Ainda que haja quem não concorde com suas posições políticas e ideológicas, ninguém nega que Ronaldo Caiado tenha seus princípios, coerência em sua atuação e seriedade no trato com a coisa pública. Da mesma forma, ainda que tenha um diploma de médico na parede, ninguém pode negar que ele seja um político profissional na acepção da palavra, testado e aprovados para tão diversos cargos.

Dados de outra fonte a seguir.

theorem acceptPosted_rvi (got : BitVec 256) (s : State) :
    (acceptPosted got s).rvi = if got = 0 then s.rvi else maxVector s.rvi (highest got) := by
  rw [acceptPosted, evaluate_rvi]
  by_cases h : got = 0
  · rw [if_pos h, if_pos h, (orVirr_same got s).1]
  · rw [if_neg h, if_neg h, raiseRvi_rvi, (orVirr_same got s).1]

theorem acceptPosted_mem (got : BitVec 256) (s : State) : (acceptPosted got s).mem = (orVirr got s).mem := by
  rw [acceptPosted, evaluate_mem]
  by_cases h : got = 0
  · rw [if_pos h]
  · rw [if_neg h, raiseRvi_mem]

theorem acceptPosted_same (got : BitVec 256) (s : State) :
    (acceptPosted got s).svi = s.svi ∧ (acceptPosted got s).history = s.history := by
  rw [acceptPosted, evaluate_svi, evaluate_history]
  by_cases h : got = 0
  · rw [if_pos h]; exact (orVirr_same got s).2
  · rw [if_neg h, raiseRvi_svi, raiseRvi_history]; exact (orVirr_same got s).2

/-! ### Memory that agrees on the virtual-APIC page -/

theorem vapic32_agree {s t : State} (hv : t.vmcs.vapicAddr = s.vmcs.vapicAddr)
    (h : ∀ a, s.vmcs.vapicAddr.toNat ≤ a → a < s.vmcs.vapicAddr.toNat + 4096 → t.mem.read a = s.mem.read a)
    {off : Nat} (ho : off + 4 ≤ 4096) : vapic32 t off = vapic32 s off := by
  rw [vapic32, vapic32, vapicAt, vapicAt, hv, Memory.read32, Memory.read32, Memory.readLe_congr]
  intro x h1 h2
  exact h x (by omega) (by omega)

theorem vreg_agree {s t : State} (hv : t.vmcs.vapicAddr = s.vmcs.vapicAddr)
    (h : ∀ a, s.vmcs.vapicAddr.toNat ≤ a → a < s.vmcs.vapicAddr.toNat + 4096 → t.mem.read a = s.mem.read a)
    {base : Nat} (ho : base + 0x74 ≤ 4096) : vreg t base = vreg s base := by
  simp only [vreg]
  rw [vapic32_agree hv h (by omega), vapic32_agree hv h (by omega), vapic32_agree hv h (by omega),
    vapic32_agree hv h (by omega), vapic32_agree hv h (by omega), vapic32_agree hv h (by omega),
    vapic32_agree hv h (by omega), vapic32_agree hv h (by omega)]

/-- The own descriptor does not overlap the virtual-APIC page (D15). -/
theorem ownPid_apart {v : Vmcs} (h : regionsDisjoint (vmcsRegions v) = true) (hp : v.ctl.postedIntr = true)
    (hv : usesVapic v.ctl = true) :
    v.piDescAddr.toNat + 64 ≤ v.vapicAddr.toNat ∨ v.vapicAddr.toNat + 4096 ≤ v.piDescAddr.toNat := by
  simp only [vmcsRegions, vmcsTables, hp, hv, if_true, List.singleton_append, regionsDisjoint, Bool.and_eq_true,
    List.all_append, List.all_cons, disjoint, Bool.or_eq_true, decide_eq_true_eq] at h
  omega

theorem usesVapic_of_vid {c : Controls} (h : c.vid = true) : usesVapic c = true := by simp [usesVapic, h]

theorem evaluationRule_afterPosted {s : State} (h : EvaluationRule s) : EvaluationRule (afterPosted s) := by
  rw [EvaluationRule, afterPosted_pending, afterPosted_vmcs, vppr_afterPosted, afterPosted_rvi]; exact h

/-- Posted-interrupt processing does what R224 and R227 to R229 say, steps 3 to 7 from the state `s0` after the
acknowledgement. -/
theorem postedRule_posted {s : State} (pv : IntVector) (x : Bool) (hm : s.mode = .vmxNonRoot) (h : Alone s)
    (hp : s.vmcs.ctl.postedIntr = true) (hv : s.vmcs.ctl.vid = true)
    (ha : regionsDisjoint (vmcsRegions s.vmcs) = true)
    (hw : s.activity = .active ∨ s.activity = .hlt ∨ s.activity = .mwait) :
    ∃ t, processPosted (emit (.localApicAck pv) (aexBefore x s)) = .done t ∧ PostedRule pv x s t ∧
      ∀ a, (a < s.vmcs.piDescAddr.toNat ∨ s.vmcs.piDescAddr.toNat + 33 ≤ a) →
        (∀ k, k < 8 → a < vapicAt s (offIrr + 16 * k) ∨ vapicAt s (offIrr + 16 * k) + 4 ≤ a) →
        t.mem.read a = s.mem.read a := by
  have hmem : (aexBefore x s).mem = s.mem := by unfold aexBefore; split <;> simp
  have hwf := wideFoot_aexBefore x s
  have hag : (aexBefore x s).agents = s.agents := by unfold aexBefore; split <;> simp
  have hrvi : (aexBefore x s).rvi = s.rvi := by unfold aexBefore; split <;> simp
  have hsvi : (aexBefore x s).svi = s.svi := by unfold aexBefore; split <;> simp
  have hact : (aexBefore x s).activity = s.activity := by unfold aexBefore; split <;> simp
  have hrf : (aexBefore x s).rflagsRf = s.rflagsRf := by unfold aexBefore enclaveExit; split <;> (try split) <;> rfl
  have hmid : (aexBefore x s).midRep = s.midRep := by unfold aexBefore enclaveExit; split <;> (try split) <;> rfl
  have hen : (aexBefore x s).enclave = (s.enclave && !x) := by
    unfold aexBefore; cases x <;> simp
  have hhis : (aexBefore x s).history = s.history ++ (if x && s.enclave then [.aex] else []) := by
    unfold aexBefore; cases x
    · simp
    · simp only [if_true, enclaveExit_history, Bool.true_and]
  obtain ⟨m, h1, h2, h3, h4⟩ := processPosted_alone (s := emit (.localApicAck pv) (aexBefore x s)) (hag.trans h)
  simp only [show (emit (.localApicAck pv) (aexBefore x s)).vmcs = s.vmcs from hwf.vmcs,
    show (emit (.localApicAck pv) (aexBefore x s)).mem = s.mem from hmem] at h1 h2 h3 h4
  have apart := ownPid_apart ha hp (usesVapic_of_vid hv)
  generalize hq : aexBefore x s = q at *
  have hvm : (emit .localApicEoi (emit (.localApicAck pv) q)).vmcs = s.vmcs := hwf.vmcs
  generalize hu : emit .localApicEoi (emit (.localApicAck pv) q) = u at *
  have huv : (setMem m u).vmcs.vapicAddr = s.vmcs.vapicAddr := by rw [setMem_vmcs, hvm]
  have hpage : ∀ a, s.vmcs.vapicAddr.toNat ≤ a → a < s.vmcs.vapicAddr.toNat + 4096 →
      (setMem m u).mem.read a = s.mem.read a := fun a _ _ => h3 a (by omega)
  have hirr : virr (setMem m u) = virr s := vreg_agree huv hpage (by decide)
  have hisr : visr (setMem m u) = visr s := vreg_agree huv hpage (by decide)
  have hppr : vppr (setMem m u) = vppr s := vapic32_agree huv hpage (by decide)
  have htpr : vtpr (setMem m u) = vtpr s := vapic32_agree huv hpage (by decide)
  have hfoot := (foot_setMem m u).trans (foot_acceptPosted (s.mem.read256 s.vmcs.piDescAddr.toNat) (setMem m u))
  have hout : ∀ a, (∀ k, k < 8 → a < vapicAt s (offIrr + 16 * k) ∨ vapicAt s (offIrr + 16 * k) + 4 ≤ a) →
      (posted (s.mem.read256 s.vmcs.piDescAddr.toNat) m u).mem.read a = m.read a := by
    intro a hk
    rw [posted, afterPosted_mem, acceptPosted_mem, orVirr, read_orFields]
    · rfl
    · intro k hk8
      have := hk k hk8
      rw [vapicAt] at this ⊢
      rw [huv]; exact this
  have hpid : ∀ a, s.vmcs.piDescAddr.toNat ≤ a → a < s.vmcs.piDescAddr.toNat + 64 →
      (posted (s.mem.read256 s.vmcs.piDescAddr.toNat) m u).mem.read a = m.read a := by
    intro a ha1 ha2
    refine hout a fun k hk => ?_
    rw [vapicAt]; simp only [offIrr]; omega
  have hpprv : ∀ off, off + 4 ≤ 0x200 →
      vapic32 (posted (s.mem.read256 s.vmcs.piDescAddr.toNat) m u) off = vapic32 (setMem m u) off := by
    intro off ho
    rw [posted, vapic32_afterPosted]
    rw [vapic32_congr (s := orVirr (s.mem.read256 s.vmcs.piDescAddr.toNat) (setMem m u)) (by rw [(foot_acceptPosted _ _).vmcs, (foot_orVirr _ _).vmcs]) (acceptPosted_mem _ _)]
    exact vapic32_orFields_other offIrr off _ 8 _ (by simp only [offIrr]; omega)
  have hvr : ∀ base, vreg (posted (s.mem.read256 s.vmcs.piDescAddr.toNat) m u) base =
      vreg (orVirr (s.mem.read256 s.vmcs.piDescAddr.toNat) (setMem m u)) base := by
    intro base
    rw [posted]
    exact vreg_congr (s := orVirr (s.mem.read256 s.vmcs.piDescAddr.toNat) (setMem m u)) (by rw [afterPosted_vmcs, (foot_acceptPosted _ _).vmcs, (foot_orVirr _ _).vmcs]) (by rw [afterPosted_mem]; exact acceptPosted_mem _ _) base
  have urvi : u.rvi = s.rvi := by rw [← hu]; exact hrvi
  have usvi : u.svi = s.svi := by rw [← hu]; exact hsvi
  have uact : u.activity = s.activity := by rw [← hu]; exact hact
  have urf : u.rflagsRf = s.rflagsRf := by rw [← hu]; exact hrf
  have umid : u.midRep = s.midRep := by rw [← hu]; exact hmid
  have uen : u.enclave = (s.enclave && !x) := by rw [← hu]; exact hen
  have uhis : u.history = s.history ++ ackEvents pv x s ++ [.localApicEoi] := by
    rw [← hu]
    show (q.history ++ _) ++ _ = _
    rw [hhis, ackEvents, List.append_assoc s.history]
  refine ⟨_, h1, ⟨?_, ?_, ?_, ?_, ?_, ?_, ?_, ?_, ?_, ?_, ?_, ?_, ?_, ?_, ?_, ?_, ?_⟩, fun a ha1 ha2 => by rw [hout a ha2, h3 a ha1]⟩
  · rw [virr, hvr, ← virr, virr_orVirr, hirr]
  · rw [Memory.read256, Memory.readLe_congr (n := m), ← Memory.read256, h2]
    intro y hy1 hy2; exact hpid y hy1 (by omega)
  · rw [Memory.read64, Memory.readLe_congr (n := m), ← Memory.read64]
    · exact read64_on_cleared h4 fun a ha => h3 a (by omega)
    · intro y hy1 hy2; exact hpid y (by omega) (by omega)
  · intro h0
    rw [posted, afterPosted_rvi, acceptPosted_rvi, if_pos h0, setMem_rvi, urvi]
  · intro w hw
    rw [posted, afterPosted_rvi, acceptPosted_rvi, setMem_rvi, urvi]
    by_cases h0 : s.mem.read256 s.vmcs.piDescAddr.toNat = 0
    · rw [if_pos h0]
      rw [hw.eq, h0, highest_zero]; simp
    · rw [if_neg h0, toNat_maxVector, hw.eq]
  · rw [posted, acceptPosted]
    exact evaluationRule_afterPosted (evaluationRule_evaluate _)
  · rw [posted, afterPosted_svi, (acceptPosted_same _ _).1, setMem_svi, usvi]
  · rw [visr, hvr, ← visr, visr_orVirr, hisr]
  · rw [vppr, hpprv _ (by decide), ← vppr, hppr]
  · rw [vtpr, hpprv _ (by decide), ← vtpr, htpr]
  · rw [posted, afterPosted_history, (acceptPosted_same _ _).2, setMem_history, uhis]
  · rw [posted, afterPosted_activity, hfoot.activity, uact]
    rcases hw with h | h | h <;> rw [h] <;> rfl
  · rw [posted, afterPosted_rflagsRf, rfAfterPosted, hfoot.rflagsRf, hfoot.midRep, urf, umid]
  · rw [posted, afterPosted_enclave, hfoot.enclave, uen]
  · rw [posted, afterPosted_ip, hfoot.ip, ← hu]; exact hwf.ip
  · rw [posted, afterPosted_gpr, hfoot.gpr, ← hu]; exact hwf.gpr
  · refine ⟨?_, ?_, ?_⟩
    · rw [posted, afterPosted_mode, hfoot.mode, ← hu]; exact hwf.mode.trans hm
    · rw [posted, afterPosted_lastExit, hfoot.lastExit, ← hu]; exact hwf.lastExit
    · rw [posted, afterPosted_vmcs, hfoot.vmcs, hvm]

Pode-se dizer que Caiado é um dos “sobreviventes” da onda antipolítica. A mesma onda que, ironicamente, elegeu pelo motivo de “mudar tudo o que está aí” o atual presidente. Mesmo sendo Jair Bolsonaro (PL) um político ainda mais veterano, em cargos, que o próprio governador de Goiás: depois de ir para a reserva como capitão do Exército, ele se elegeu vereador pelo Rio em 1988 e, a partir de 1990, emendou sete mandatos de deputado federal. Por conta de sua atuação heterodoxa no Parlamento, conseguiu criar e manter uma imagem de político contestador do sistema.

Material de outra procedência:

-- ==== Sys2Proof/Tests/Slice0.lean ====
section
/-! SUPPORT. The model's own tests: the well-formedness checks, decoding, one step on small states with results
taken from `95_test_vectors.md`, and for every obligation with hypotheses a state that meets them. -/

set_option Elab.async false

namespace Sys2Proof.Machine.Slice0

open Sys2Proof

/-! ### Helpers -/

/-- The next state, if the outcome is one. -/
def nextOf : Out → Option State
  | .next t => some t
  | .fault _ => none
  | .refused _ => none

/-- An outcome that is a next state with a property has one. -/
theorem next_of {o : Out} {p : State → Bool} (h : (nextOf o).any p = true) : ∃ t, o = .next t ∧ p t = true := by
  cases o with
  | next t => exact ⟨t, rfl, h⟩
  | fault _ => exact absurd h (by simp [nextOf])
  | refused _ => exact absurd h (by simp [nextOf])

/-- An outcome that is a next state is one. -/
theorem next_exists {o : Out} (h : (nextOf o).any (fun _ => true) = true) : ∃ t, o = .next t :=
  (next_of h).imp fun _ h => h.1

/-- Every control but "interrupt-window exiting". -/
def allCtl : Controls := { Controls.all true with intrWindowExiting := false }

/-- The set-up of V316, V320 and the programs: the virtual-APIC page at 0x5000, the APIC-access page at 0x6000, the
own descriptor at 0x8000, four PID pointers at 0x10000, a physical-address width of 36 bits. -/
def vmcs0 : Vmcs :=
  { Vmcs.reset with
    ctl := allCtl, vapicAddr := 0x5000, apicAccessAddr := 0x6000, tprThreshold := 3, pidTableAddr := 0x10000,
    lastPidIndex := 3, piNv := 0xF2, piDescAddr := 0x8000, uinv := 0xEC }

/-- The memory of V316: the table's entries and the descriptor at 0x23000. -/
def mem0 : Memory :=
  [(0x10000, 0x20001), (0x10008, 0x21000), (0x10010, 0x23001), (0x10018, 0x1000024001), (0x10020, 0x25001),
    (0x23020, 0x0000000500F20000)].foldl (fun m e => Memory.writeLe m e.1 8 e.2) []

/-- A guest that runs, with empty bitmaps. -/
def guest0 : State :=
  { State.reset with
    mode := .vmxNonRoot, ip := { cs := 8, rip := 0x100 }, nextIp := { cs := 8, rip := 0x102 }, rflagsIf := true,
    params := { Params.reset with paw := 36, apicMode := .x2apic, readRanges := [slot 0x020, slot 0x100] },
    vmcs := vmcs0, mem := mem0 }

/-- The guest with 32-bit fields of its page set. -/
def fields (fs : List (Nat × BitVec 32)) (s : State) : State := fs.foldl (fun s f => setVapic32 f.1 f.2 s) s

/-- The guest with other controls. -/
def withCtl (c : Controls) (s : State) : State := { s with vmcs := { s.vmcs with ctl := c } }

/-- The guest with bits of a 256-bit register set. -/
def bits (base : Nat) (vs : List IntVector) (s : State) : State := vs.foldl (fun s v => setVregBit base v true s) s

/-- The 256-bit value with the given bits. -/
def ofVectors (vs : List IntVector) : BitVec 256 := vs.foldl (fun x v => x ||| BitVec.twoPow 256 v.toNat) 0

/-- The guest with a given operation as its only input. -/
def withOp (op : Carrier) (s : State) : State := { s with inputs := [{ env := [], op := op }] }

/-- A guest in service of nothing, with 0x51 and 0x31 requested and 0x51 recognized (V330, step 0). -/
def ready : State :=
  { bits offIrr [0x31, 0x51] (fields [(offTpr, 0x20), (offPpr, 0x20)] guest0) with rvi := 0x51, pending := true }

/-- The same guest without a recognized interrupt. -/
def idle : State := { ready with pending := false }

/-- The guest before its VM entry. -/
def beforeEntry : State :=
  { idle with mode := .vmxRoot, vmcs := { vmcs0 with guest := { ip := { cs := 8, rip := 0x200 }, rvi := 0x51, svi := 0 } } }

Com um pouco de reflexão, soaria estranho dizer que o Brasil elegeu, em 2018, uma pessoa para ocupar o principal posto da República justamente por não ser profissional no ofício a que se dedicou durante metade de sua vida. Bolsonaro se orgulha da aura de “outsider” e, por incrível que pareça, esse lugar é exaltado por gente que quer ocupar a vaga para o próximo mandato.
É o caso, por exemplo, do empresário e coach motivacional Pablo Marçal, que é candidato à Presidência para “mudar o cenário”, como ele disse em entrevista a este jornal, na semana passada. Também diz ser esta a única vez em que concorrerá a um cargo. Uma das ideias que externou na sabatina com os repórteres foi a de, desde o primeiro dia de governo, começar a treinar “pelo menos cem pessoas” para ser o próximo presidente.

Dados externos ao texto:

-- ==== Sys2Proof/Tests/Slice0.lean ====
section
/-! SUPPORT. Small checks of the model against values taken from the spec (the vectors E1 to E8 and V1
to V57 of spec/95_test_vectors.md, the worked example of 30_encoding.md R72), the smoke test of
WellFormed, and a witness for the hypotheses of each statement of Certificates/Slice0. -/

namespace Sys2Proof.Tests

open Sys2Proof Sys2Proof.Machine

/-- The next state of an outcome, if it has one. -/
def next? : Outcome → Option State
  | .next t => some t
  | .fault _ => none
  | .refused _ => none

/-- Bytes placed in memory from address `a` on. -/
def place (a : Nat) : List Byte → State → State
  | [], s => s
  | b :: bs, s => place (a + 1) bs { s with mem := s.mem.write a b }

/-- The reset state with `pc` = `a` and `bs` placed there. -/
def codeAt (a : Nat) (bs : List Byte) : State := place a bs { State.reset with pc := a }

/-- The machine with `P_ADD_OPCODE`. -/
def withAdd (s : State) : State := { s with cfg := Config.withAdd }

/-- `f` of the state after one step. -/
def after {α : Type} (s : State) (f : State → α) : Option α := (next? (step s)).map f

/-- The program-visible registers of a state. -/
def regs (s : State) : List Byte := s.x.toList

/-! ### WellFormed: an ill-formed term for each check -/

theorem test_wf_refuses_bad_reg_of_push : WellFormed Config.default (.push 8) = false := by decide
theorem test_wf_refuses_bad_reg_of_pop : WellFormed Config.default (.pop 255) = false := by decide
theorem test_wf_refuses_bad_reg_of_prn : WellFormed Config.default (.prn 8) = false := by decide
theorem test_wf_refuses_bad_reg_of_ldi : WellFormed Config.default (.ldi 9 0) = false := by decide
theorem test_wf_refuses_bad_first_reg : WellFormed Config.withAdd (.mul 8 0) = false := by decide
theorem test_wf_refuses_bad_second_reg : WellFormed Config.withAdd (.add 0 8) = false := by decide
theorem test_wf_refuses_add_where_absent : WellFormed Config.default (.add 0 1) = false := by decide
theorem test_wf_accepts :
    WellFormed Config.default (.ldi 7 255) = true ∧ WellFormed Config.withAdd (.add 7 0) = true ∧
      WellFormed Config.default .hlt = true := by decide

/-! ### Decoding: words written out from R61 and R63; the image of R72 -/

theorem test_decode_hlt : decode Config.default [0b00000001] = .ok (.hlt, []) := by decide
theorem test_decode_push : decode Config.default [0b01000101, 0b00000110] = .ok (.push 6, []) := by decide
theorem test_decode_pop : decode Config.default [0b01000110, 0b00000001] = .ok (.pop 1, []) := by decide
theorem test_decode_prn : decode Config.default [0b01000111, 0b00000011] = .ok (.prn 3, []) := by decide
theorem test_decode_ldi :
    decode Config.default [0b10000010, 0b00000011, 0b11001000] = .ok (.ldi 3 200, []) := by decide
theorem test_decode_mul :
    decode Config.default [0b10100010, 0b00000100, 0b00000101] = .ok (.mul 4 5, []) := by decide
theorem test_decode_add :
    decode Config.withAdd [0b10100000, 0b00000010, 0b00000011] = .ok (.add 2 3, []) := by decide

/-- V5, V7, V8: bytes that are no instruction, one of them with the LS-8 layout. -/
theorem test_decode_unknown :
    [0xA0, 0xC2, 0x02, 0x80, 0xA1, 0x48, 0x44, 0x00, 0xFF].all
      (fun b : Byte => decide (decode Config.default [b, 0, 0] = .error (.unknownInstruction b))) = true := by
  decide

/-- Operand bytes that are not there, by number. -/
theorem test_decode_missing_operand :
    decode Config.default [0x82, 3] = .error (.noByte (some 0x82) 2) ∧
      decode Config.default [] = .error (.noByte none 0) := by decide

É nítido que quer levar para a política seus princípios da vida profissional que tem até o momento, com seus eventos para milhares de pessoas e suas empresas bem-sucedidas. Mas governar um País é bastante diferente de gerir CNPJs, essa é a questão. O Brasil precisa de pessoas que doem seu tempo e suas capacidades para assumir a gestão entendendo o que é a máquina do Estado para aperfeiçoá-la, conforme, aí sim, a linha político-econômica e ideológica de seu grupo. Mas não dá para transformar o Estado em empresa, muito menos encará-lo como uma.
Nas próximas eleições, o desafio do eleitorado será escolher políticos aptos, que se sintam profissionais para lidar com a coisa pública, não importa se tenham mandato ou não. Ser profissional da política deve ser orgulho e não peso – até porque há mais profissionais bons do que ruins em qualquer ocupação. Até porque, de amadorismo e boas intenções, a rua das frustrações está cheia.